The Dolby 2.0 mono soundtrack is presented exclusively in Italian. The English subtitles are player-generated and optional. The package calls the translation new and improved and I only spotted three minor spelling/grammar issues in the subtitles. The audio is pretty dated and a bit distorted. The dubbing (not done by the actors themselves) is also very sloppy, with mouth movements rarely synching with the audio. It may not have gotten as much attention as the picture, but in light of the production, the sound is of adequate quality.
BONUS FEATURES, MENUS and PACKAGING
There are just two bonus features on the disc, but they are major ones. First up is "Fellini's Circus" (42:20), an all-new "video essay" on the film by historian Adriano Aprà. This is quite the retrospective! Colorful charts deconstruct the film by shot length, distance, and motion. Fellini's own words and illustrations from Renzo Renzi's companion book to the film are shared, as is much information on the production, its subject matter, and its place in Fellini's career.
The amount of attention bestowed on this forgotten movie is both surprising and refreshing, making it easy to accept the excessive film clips played here. The documentary is presented in Italian with English subtitles.
The other on-disc extra is the short Marriage Agency (Agenzia matrimoniale) (16:36), Fellini's contribution to the 1953 anthology film Love in the City (L'amore in città). In it, a reporter (Antonio Cifariello) looks into a marriage agency and tries to find a mate for his werewolf friend. It's a diverting little tale.
The scored main menu lays the English title and listings over looped clips from one scene.
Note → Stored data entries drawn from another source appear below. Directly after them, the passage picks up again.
/-- Does a primitive round its result (R138)? -/
def popRounds (pop : Nat) : Bool := !([5, 6, 8, 9, 0x15, 0x16, 0x19, 0x1A, 0x1B].contains pop)
/-- Does a primitive sum in a long accumulator under DET (R97, R140)? -/
def popSums (pop : Nat) : Bool := [0x14, 0x17, 0x18, 0x1C].contains pop

/-- CHAIN (R136 to R141). A chain that writes partials converts nothing: its SR_TAG is 0 unless an earlier primitive rounds, its ROUND is
0 unless an earlier one rounds a long accumulator (R73, R117). A chain has no scale planes, so its tiles take no MX format (log 22). -/
def chainOk (size : Nat) (det : Bool) (ws : List Word) : Bool :=
  match fmtOfCode (opFmtA ws), fmtOfCode (opFmtB ws), fmtOfCode (opFmtOut ws) with
  | some a, some b, some o =>
    let prims := chPrims ws
    let last := prims.getLastD 0
    let beyondCount := (List.range 8).all (fun i => decide (i < chCount ws) || chPrim ws i = 0)
    let psum := prims.any (fun p => prPop p = 0x1C)
    !fmtIsMx a && !fmtIsMx b && !fmtIsMx o && opParam ws 11 0 = 0 && zeroBits ws 1 9 0 && zeroBits ws 2 9 0
      && zeroBits ws 3 16 0 && beyondCount && prims.all (primOk (chCols ws)) && chainOrder [] prims
      && prims.dropLast.all (fun p => prDst p ≠ 0) && prDst last = 0
      && aligned16 [(chIn0 ws).off, (chIn1 ws).off, (chOut ws).off, chAux ws, chConst ws]
      && (!chReads ws 1 || fld (wordAt ws 2) 21 10 ≠ 0)
      && (!psum || fld (wordAt ws 2) 21 10 = 0)
      && (!chPartial ws || ((prPop last = 0x14 || prPop last = 0x1C) && opFmtOut ws = 0 && det
            && (opRound ws = 0 || prims.dropLast.any (fun p => popSums (prPop p))) && opSat ws = 0
            && (opSrTag ws = 0 || prims.dropLast.any (fun p => popRounds (prPop p)))))
      && (!psum || (det && !chWide ws))
      && roundOk ws o && rowCountOk a (chCols ws) && rowCountOk b (chCols ws) && rowCountOk o (chCols ws)
      && runsIn size (chReadRuns ws) && runsIn size (chWriteRuns ws)
  | _, _, _ => false

/-- May a strand of this kind run the opcode (R119, R176)? -/
def opForKind (kind op : Nat) : Bool :=
  match kind with
  | 0 => [1, 2, 3, 4, 5, 6, 7, 8, 9, 10].contains op
  | 1 => [1, 2, 4, 5, 7, 8, 9, 10, 11, 16].contains op
  | _ => [1, 2, 5, 7, 9, 10].contains op

/-- Every encoding rule of one tile op, for a strand of a kind (0 M, 1 V, 2 a DMA op) in a stitch's resolved mode. -/
def tileOpOk (kind : Nat) (det : Bool) (ws : List Word) : Bool :=
  let size := scratchSize kind
  opForKind kind (opCode ws) && zeroBits ws 0 37 32 &&
    (match opCode ws with
    | 1 | 2 | 7 => lsOk kind size ws
    | 3 => mmaOk size det ws
    | 4 => transposeOk size ws
    | 5 => convertOk kind size ws
    | 6 => bcastOk size ws
    | 8 | 9 | 10 | 11 => controlOk size ws
    | 16 => chainOk size det ws
    | _ => false)

/-- The rule of held accumulations over a strand (R125): `open_` is what each engine holds open. -/
def holdOk : List (Nat × List Nat) → List (List Word) → Bool
  | open_, [] => open_.isEmpty
  | open_, ws :: rest =>
    if opCode ws ≠ 3 then holdOk open_ rest
    else
      let e := opEngine ws
      let key := [opM ws, opN ws, opFmtA ws, opFmtB ws]
      let was := open_.find? (fun p => p.1 = e)
      let ok := match was with | some p => p.2 == key && opParam ws 15 14 = 0 | none => true
      let others := open_.filter (fun p => p.1 ≠ e)
      ok && holdOk (if opHold ws then (e, key) :: others else others) rest

/-- Does an op hold an FP64 reduction (R100, R139)? -/
def fp64Reduces (ws : List Word) : Bool :=
  opCode ws = 16 && chWide ws && (chPrims ws).any (fun p => [0x14, 0x15, 0x16, 0x17, 0x18].contains (prPop p))

/-! ### What an op reads and writes in the scratchpad (R143) -/

/-- Byte runs an op reads. -/
def opReads (ws : List Word) : List (Nat × Nat) :=
  match opCode ws with
  | 2 => (List.range (lsRows ws)).map (fun r => (lsOff ws r, lsLen ws))
  | 3 =>
    tileRuns (mmaA ws) ++ tileRuns (mmaB ws)
      ++ (match opParam ws 15 14 with
          | 1 => tileRuns (mmaC ws)
          | 2 => slotRuns (mmaC ws).off (mmaC ws).pitch (opM ws) (opN ws)
          | _ => [])
      ++ [(opBiasOff ws, 4 * selLen ws (opParam ws 7 6)), (opScaleOff ws, 4 * selLen ws (opParam ws 5 4))]
  | 4 | 5 => tileRuns (opSrc ws)
  | 6 => tileRuns (opSrc ws) ++ [(opBiasOff ws, 4 * (if opParam ws 15 15 = 0 then opN ws else opM ws))]
  | 16 => chReadRuns ws
  | _ => []

/-- Byte runs that an op of an S-lantern's DMA engine writes: LOAD, ZERO and CONVERT (R176). -/
def dmaWrites (ws : List Word) : List (Nat × Nat) :=
  match opCode ws with
  | 1 | 7 => (List.range (lsRows ws)).map (fun r => (lsOff ws r, lsLen ws))
  | 5 => tileRuns (opOut ws)
  | _ => []

/-- Do runs share a byte? -/
def runsMeet (xs ys : List (Nat × Nat)) : Bool :=
  xs.any (fun p => ys.any (fun q => decide (p.1 < q.1 + q.2) && decide (q.1 < p.1 + p.2)))
/-- Must a DMA op wait for an earlier one: it reads what that one writes, or writes what that one reads or writes (R143)? -/
def opsMeet (before ws : List Word) : Bool :=
  runsMeet (opReads ws) (dmaWrites before) || runsMeet (dmaWrites ws) (opReads before ++ dmaWrites before)

end Sys2Proof.Machine
end

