/-- Code 3, IN_USE: what a descriptor names belongs to another hoop, is added by another hoop's pending re-bind, is retired
or may not be bound (R322, R568). What the hoop holds already is its own. No hoop is bound before the bobbins' zeroing has ended
(R248, log 132). -/
def descInUse (s : State) (h : Nat) (d old : List Word) : Bool :=
  let others := s.hoops.filter (fun p => decide (p.1 ≠ h) && decide (hoopState s p.1 ≠ 0))
  let clash (o : List Word) := descsShare d o || rangesShare d o
  others.any (fun p => clash p.2.desc || (match p.2.pending with | some o => descsShare d o | none => false))
    || allLanterns.any (fun l => descBinds d l && (lantern s l).retired)
    || !s.mem.zeroed || allUnits.any (fun u => descHasUnit d u && !descHasUnit old u && unitBusy s u)

/-- Channel units that a re-bind removes. -/
def removedUnits (old new : List Word) : List Nat := allUnits.filter (fun u => descHasUnit old u && !descHasUnit new u)

/-- Does a run of local HBM meet a channel unit? -/
def runMeets (a n u : Nat) : Bool :=
  let lo := u / 32 * 0x1000000000 + u % 32 * 0x80000000
  decide (a < lo + 0x80000000) && decide (lo < a + n)

/-- Code 5, PINNED: a re-bind takes an open slot, a unit that a valid range entry targets, or a unit of the heap (R230,
R322, R415). -/
def rebindPinned (s : State) (h : Nat) (old new : List Word) : Bool :=
  let gone := removedUnits old new
  let openSlots := (s.slots.filter (fun p => decide (p.2.hoop = h) && (p.2.state = 1 || p.2.state = 2))).map (fun p => p.1)
  let targets := s.rng.rows.filter (fun p => inBlock s h p.1 && decide (entTarget p.2 / 2 ^ 44 = ownNode s))
  let heapOn := bit (cell s 0x810006 h 3) 0
  let heapAt := (cell s 0x810006 h 1).toNat
  let heapLen := (cell s 0x810006 h 2).toNat
  openSlots.any (fun n => !descSlot new n || !descQ new (n / 64))
    || targets.any (fun p => gone.any (runMeets (entTarget p.2 % 2 ^ 44) (entLen p.2)))
    || (heapOn && gone.any (runMeets heapAt heapLen))

/-- Is a re-bind's instance state in its way: QUIESCING, QUIESCED or FROZEN (R554)? -/
def instBusy (s : State) (h : Nat) : Bool := decide ((hoop s h).inst ≠ .running)

/-- The result of CREATE's or REBIND's checks: 0 when it may go on (R322, R427, R441, R554). -/
def bindCode (s : State) (h : Nat) (rebind : Bool) : Nat :=
  let d := hoopRow s h
  let st := hoopState s h
  let old := if st = 0 then [] else (hoop s h).desc
  let formatOk := descFormatOk d && (!rebind || st = 0 || (decide (descRange d = descRange old)
    && (decide (regN s 0x800007 h = 0) && decide ((cell s 0x800007 h 1).toNat = 0)
      || decide ((cell s 0x800007 h 1).toNat * imageBytes d ≤ (hoop s h).swapBytes))))
  if !formatOk then 2
  else if descInUse s h d old then 3
  else if !flossAdmits s h d then 4
  else if rebind && rebindPinned s h old d then 5
  else if rebind then (if st ≠ 1 ∨ instBusy s h = true then 6 else 0)
  else if st ≠ 0 then 6
  else 0

/-! ### Binding and releasing (R59, R110, R294, R318, R323, R324) -/

/-- Empty a lantern's lookaside (R294). -/
def dropLookaside (s : State) (l : Nat) : State := dropLook s (fun e => decide (e.lk = l))
/-- Cold-gate a lantern that leaves its hoop: its contents are lost and its lookaside is emptied (R56, R294, R324). -/
def releaseLan (s : State) (l : Nat) : State :=
  let s := clearLantern (dropLookaside s l) l
  modLantern s l (fun x => { x with power := .cold, lastCtx := none, rebound := false, runList := [], cur := none,
                                    prefetch := none, dma := [], cores := [] })

/-- Hand a channel unit to its bobbin's scrub, in ascending unit number (R324). The scrub needs the clocks of the quarter: a stopped PLL starts
(R53). -/
def scrubUnit (s : State) (u : Nat) : State :=
  let b := u / 32
  let q := insertNat ((tget s.scrubs b).getD []) (u % 32)
  let s := (needClock { s with scrubs := tput s.scrubs b q } (bobQuarter b)).state
  setCell s 0x300004 b 0 (cell s 0x300004 b 0 ||| wd (2 ^ (u % 32)))

/-- Index of a lantern in its kind under a descriptor. -/
def slotIn (d : List Word) (l : Nat) : Option Nat := (descLanterns d (lanKind l)).findIdx? (fun x => x = l)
The Clowns is packaged in a cardboard box that's slightly slimmer than a standard DVD keepcase. Inside are two items, each as artistically adorned as the outer case's cover. The DVD is held in a Digipak decorated with photographs of Fellini in clown make-up and some paintings. The other item is A Journey Into the Shadow, a softcover 48-page book consisting of Fellini's reflections on The Clowns, crew member caricatures, and used/unused script excerpts. The book concludes with useful credits and technical information on everything on the disc. There is even a bookmark with the Fratellinis' three clown masks seen in the film.
CLOSING THOUGHTS
Billed as a docu-comedy, The Clowns is a curious film from one of cinema's grandest legends. I'm not sure it will hold much value for anyone but Fellini buffs/completists and circus enthusiasts, but Raro Video has treated it to a nice, loving Region 1 DVD debut with a couple of exceptional extras and a great companion book. While the film sort of falls apart in its second half, one could hardly ask for a better DVD release of it.